Rural pubs worth up to £120k to community

By James Wallin

- Last updated on GMT

Related tags Pubs Rural area Rural geography Community

Dr Ignazio Cabras has studied the value of rural pubs to their community
Dr Ignazio Cabras has studied the value of rural pubs to their community
The first scientific study of the impact of pubs on rural communities has proved they are “a vital service the countryside cannot afford to lose”.

Dr Ignazio Cabras said rural pubs are worth between £80,000 and £120,000 to their communities and are “not simply a place for drink but a hub for the community’s infrastructure offering events, support and friendship”.
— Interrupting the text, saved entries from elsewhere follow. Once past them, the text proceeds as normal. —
-- ==== Sys2Proof/Tests/Slice0.lean ====
section
/-! SUPPORT. Tests/Slice0.lean: small tests whose expected results are those of spec/95_test_vectors.md (each names its
vector) or of the rule named, and for every statement with hypotheses a witness that meets them. -/

namespace Sys2Proof.Tests

open Sys2Proof.Machine Sys2Proof.Claims

/-! ## Helpers -/

/-- Reset but for the TX registers. -/
def atTx (st : TxState) (rem : Byte) : State :=
  { State.reset with tx := { state := st, opcode := 0x1234, rem := rem, word := 0xBEEF, crc := 0x92 } }

/-- Reset but for the RX registers. -/
def atRx (rx : RxRegs) : State := { State.reset with rx := rx }

/-- RX registers in `R_ACTIVE` with nothing received. -/
def rxFresh (expect : Byte) : RxRegs := { RxRegs.reset with state := .active, expect := expect }

/-- V11 one byte before its end: the group `BE EF` is held. -/
def rxHeld : RxRegs := { rxFresh 1 with phase := .p2, hi := 0xBE, lo := 0xEF }

/-- V11 ended: one word, verdict `RES_OK`. -/
def rxDoneOk : RxRegs := { rxFresh 1 with state := .done, widx := 1, hi := 0xBE, lo := 0xEF, buf := [(0, 0xBEEF)] }

/-- V12 ended: two groups, group 1 failed. -/
def rxDoneBad : RxRegs :=
  { rxFresh 2 with state := .done, widx := 2, hi := 0x56, lo := 0x78, cerr := true, cidx := 1, res := .checksum,
                   buf := [(0, 0x1234)] }

/-- V14 ended: five bytes of six. -/
def rxDoneShort : RxRegs :=
  { rxFresh 2 with state := .done, widx := 1, phase := .p2, hi := 0x56, lo := 0x78, res := .length,
                   buf := [(0, 0x1234)] }

/-- The state with a turn, and with command words and R items waiting. -/
def waiting (s : State) (turns : List Turn) (cmds : List Word32) (rItems : List Item) : State :=
  { s with ports := { s.ports with turns := turns, cmds := cmds, rItems := rItems } }

/-- Does an outcome give a next state of which `p` holds? -/
def leads (r : Result) (p : State → Bool) : Bool :=
  match r with
  | .next t => p t
  | .fault _ => false
  | .refused _ => false

theorem next_of_leads {r : Result} {p : State → Bool} (h : leads r p = true) : ∃ t, r = .next t ∧ p t = true := by
  cases r with
  | next t => exact ⟨t, rfl, h⟩
  | fault f => cases h
  | refused f => cases h

theorem next_of_goes {r : Result} (h : leads r (fun _ => true) = true) : ∃ t, r = .next t :=
  (next_of_leads h).imp (fun _ ht => ht.1)

/-- Is the last response given `w`? -/
def answered (w : Word32) (t : State) : Bool := t.ports.responses.getLast? == some w

/-- The reference MAX_RESP with all 32 words received (V25's largest frame). -/
def rxLargest : RxRegs :=
  { rxFresh 32 with state := .done, widx := 32, buf := (List.range 32).map (fun i => (i, 0xBEEF)) }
Cabras, a reader at Newcastle Business School and fellow member of the York Centre for Complex Systems Analysis (YCCSA), carried out an 18-month research programme aimed at understanding the importance of pubs in shaping cohesion and social wellbeing.

He told the PMA: “Pubs are not just businesses, they are assets.”

He said pubs were filling gaps in communities that had lost once traditional services.

“In many villages there is no shop, no post office, no local traders but there is still a pub and that pub embodies all that those services provided to the community”, he said.

“So you can see that if lose a pub, you lose much more than just a building. And once that pub is gone it will never come back.”

Cohesion

The report, which was conducted with Dr Matthew Mount of Leeds University Business School and funded by the British Academy, looked at 2,769 English parishes and focused on pubs in rural communities or parishes with fewer than 3,000 people situated at least five miles from towns.

Cabras said he used an index that measured local facilities and looked for evidence of community cohesion and well-being. In 293 parishes the researchers were able to measure this index at its 2000 level and for 2010.

He said: “This was really important because we were able to show that the positive effects of a pub on the community were maintained over that whole period.”

Cabras said he hoped the Government would take notice of his research when reforming planning policy.

He said: “We need a clear definition of a community pub so that councils have the power to protect that. We can see how much the community benefits from having pubs at their heart so planning regulations should reflect that. At the moment, even if a council wants to protect a community pub it does not have the power it needs.”

John Longden, chief executive of Pub is The Hub, said: “In rural areas pubs act as essential melting pots for bringing the community together from all walks of life and this study concludes that it is yet another vital services that the countryside cannot afford to lose.”